- REQUIREMENT -
Given the records below, would you repeat exactly the lines that begin at the one containing "else if ofBe" and end at the one containing "def Dev.imageBegin (d", inclusive?

==*==

-- ==== Sys2Proof/Machine/Learned.lean ====
section
/-! DEFINITION. The learned-data image: export, the checks and the application of an import (R496 to R500). -/

namespace Sys2Proof.Machine

/-- Magic of a learned-data image (R496). -/
def imageMagic : Nat := 0x4C524E44

/-- The body of an image: every object of persistence L except 0x5000 (R496). -/
def Dev.imageBody (d : Dev) : List Byte := d.nvBody .l (fun idx => decide (idx ≠ 0x5000))

/-- Symbols 0 to 59 of the header of an image (R496). -/
def Dev.imageHead (d : Dev) (bodyLength : Nat) : List Byte :=
  leBytes 4 imageMagic ++ leBytes 2 1 ++ leBytes 1 1 ++ leBytes 1 0 ++ leBytes 4 (d.obj 0x1018 0x02) ++
    leBytes 4 (d.obj 0x1018 0x04) ++ leBytes 4 (d.obj 0x1018 0x03) ++ leBytes 4 (d.obj 0x2000 0x02) ++ leBytes 8 d.now ++
    leBytes 4 (d.obj 0x2F20 0x06) ++ leBytes 4 bodyLength ++ List.replicate 20 0

/-- The image a read of export returns (R497). -/
def Dev.exportImage (d : Dev) : List Byte :=
  let body := d.imageBody
  let head := d.imageHead body.length
  head ++ leBytes 4 (crc32 (head ++ body)) ++ body

/-- A little-endian field of an image. -/
def fieldOf (image : List Byte) (off n : Nat) : Nat := ofLe ((image.drop off).take n)

/-- The import_state of the first check of R498 that fails. -/
def Dev.importState (d : Dev) (image : List Byte) : Option Nat :=
  if image.length < 64 || fieldOf image 0 4 ≠ imageMagic || fieldOf image 4 2 ≠ 1 || fieldOf image 36 4 ≠ image.length - 64 then some 3
  else if fieldOf image 60 4 ≠ crc32 (image.take 60 ++ image.drop 64) then some 4
  else if fieldOf image 8 4 ≠ d.obj 0x1018 0x02 then some 5
  else if 1 < fieldOf image 6 1 then some 6
  else none

/-- The bit of import_scope that covers an index (R501). -/
def scopeBit (idx : Nat) : Option Nat :=
  if idx = 0x2210 ∨ idx = 0x2211 then some 0
  else if idx = 0x2220 ∨ idx = 0x2221 then some 1
  else if idx = 0x2200 ∨ idx = 0x2201 then some 2
  else if 0x2800 ≤ idx ∧ idx ≤ 0x282F then some 3
  else none

/-- A record of an object of persistence L. -/
def learnedRec (r : NvRec) : Bool := match objRow r.idx r.sub with
  | some row => decide (row.persist = .l)
  | none => false

/-- The records of one index of an image (R499): left out by the scope, applied, or skipped whole and counted. -/
def Dev.importReq (d : Dev) (scope : Nat) (q : Nat × List NvRec) : Dev :=
  match scopeBit q.1 with
  | some b =>
    if !scope.testBit b then d
    else match if q.2.all learnedRec then d.restoreReq q.1 q.2 else none with
      | some e => e
      | none => d.inc16 0x5000 0x08
  | none => d.inc16 0x5000 0x08

/-- What C2 and C3 had computed and not yet applied is discarded, a learning run is aborted (R499). -/
def Dev.importStops (d : Dev) : Dev :=
  let d := (d.learnAbort 0).learnAbort 1
  let d := (List.range 2).foldl (fun (d : Dev) k =>
    d.setSynth k { (d.synth k) with refitBegun := none, refit := none, inertiaIn := none, inertia := none }) d
  (List.range 48).foldl (fun (d : Dev) n => d.setClosure n { (d.closure n) with learn := [] }) d

/-- A checked image is applied, then a learned bank is written (R499, R500). While the supply is low no write begins (R473): the
save has failed and the learned data stay pending. -/
def Dev.importApply (d : Dev) (image : List Byte) : Dev :=
  let d := (d.importStops).setObj 0x5000 0x08 0
  let scope := d.obj 0x5000 0x04
  let d := (requestsOf (image.drop 64)).foldl (fun d q => d.importReq scope q) d
  let d := ((d.setObj 0x5000 0x05 (fieldOf image 12 4)).setObj 0x5000 0x06 d.now).inc 0x5000 0x07
  let d := { d with nv := { d.nv with importsSincePower := d.nv.importsSincePower + 1 } }
  if d.bit 0x2F10 0x06 0 then (d.setObj 0x5000 0x03 8).learnPend else (d.learnedBegin false true).setObj 0x5000 0x03 1

/-! ### Firmware images (R94 to R96) -/

/-- A firmware bank. -/
def Dev.fwBank (d : Dev) (b : Nat) : FwBank := Store.get (fun _ => {}) d.fw b

/-- Stores a firmware bank. -/
def Dev.setFwBank (d : Dev) (b : Nat) (r : FwBank) : Dev := { d with fw := Store.put (fun _ => {}) d.fw b r }

/-- The magic, version and lengths of an image fit (R94, R95). -/
def fwHeadOk (image : List Byte) : Bool :=
  decide (256 ≤ image.length ∧ image.length ≤ 4190208) && fieldOf image 0 4 = 0x5A3C0D48 && fieldOf image 4 2 = 1 &&
    fieldOf image 8 4 = image.length - 256

/-- The public key of an unrevoked key slot (R94). -/
def Factory.key (f : Factory) (slot : Nat) : Option (Nat × Nat) :=
  if f.revoked.testBit slot then none else if slot = 0 then some f.key0 else if slot = 1 then some f.key1 else none

/-- The signature of an image verifies under its key slot (R94, R95). -/
def Dev.fwSigned (d : Dev) (image : List Byte) : Bool :=
  match d.factory.key (fieldOf image 6 2) with
  | some k => ecdsaOk k (sha256 (image.take 192)) (ofBe ((image.drop 192).take 32)) (ofBe ((image.drop 224).take 32))
  | none => false

/-- verify_state of an image (R95): header and length, hash, signature, rollback, level. -/
def Dev.fwVerify (d : Dev) (image : List Byte) : Nat :=
  if !fwHeadOk image then 6
  else if ofBe ((image.drop 20).take 32) ≠ sha256 (image.drop 256) then 4
  else if !d.fwSigned image then 3
  else if fieldOf image 17 1 < d.factory.rollbackMin then 5
  else if fieldOf image 16 1 < d.obj 0x1300 0x05 then 6
  else 2

/-- The bank that holds an image. -/
def fwBankOf (image : List Byte) (verify : Nat) : FwBank :=
  { image := image, verify := verify, version := fieldOf image 12 4, keySlot := fieldOf image 6 2
    highestCl := fieldOf image 16 1, rollback := fieldOf image 17 1 }

/-- An image write begins: the inactive bank no longer holds a valid image (R96). -/
def Dev.imageBegin (d : Dev) : Dev := (d.setFwBank (1 - d.rst.bootBank) {}).setObj 0x1030 0x02 1

/-- The end of an image write (R96): the inactive bank takes the image if its memory does. -/
def Dev.imageEnd (d : Dev) (image : List Byte) (nvOk : Bool) : Dev × Option Status :=
  if !nvOk then (d.setObj 0x1030 0x02 7, some .nvFail)
  else
    let v := d.fwVerify image
    ((d.setFwBank (1 - d.rst.bootBank) (fwBankOf image v)).setObj 0x1030 0x02 v, if v = 2 then none else some .range)

/-- A bank passes the checks of P6 (R95, R478): it reads back intact, it was verified, and its key and rollback still stand. -/
def Dev.fwPasses (d : Dev) (b : Nat) (intact : Bool) : Bool :=
  let r := d.fwBank b
  intact && r.verify = 2 && (d.factory.key r.keySlot).isSome && decide (d.factory.rollbackMin ≤ r.rollback) &&
    decide (d.obj 0x1300 0x05 ≤ r.highestCl)

end Sys2Proof.Machine
end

==*==

- REPLY TO THE EXERCISE -
  else if ofBe ((image.drop 20).take 32) ≠ sha256 (image.drop 256) then 4
  else if !d.fwSigned image then 3
  else if fieldOf image 17 1 < d.factory.rollbackMin then 5
  else if fieldOf image 16 1 < d.obj 0x1300 0x05 then 6
  else 2

/-- The bank that holds an image. -/
def fwBankOf (image : List Byte) (verify : Nat) : FwBank :=
  { image := image, verify := verify, version := fieldOf image 12 4, keySlot := fieldOf image 6 2
    highestCl := fieldOf image 16 1, rollback := fieldOf image 17 1 }

/-- An image write begins: the inactive bank no longer holds a valid image (R96). -/
def Dev.imageBegin (d : Dev) : Dev := (d.setFwBank (1 - d.rst.bootBank) {}).setObj 0x1030 0x02 1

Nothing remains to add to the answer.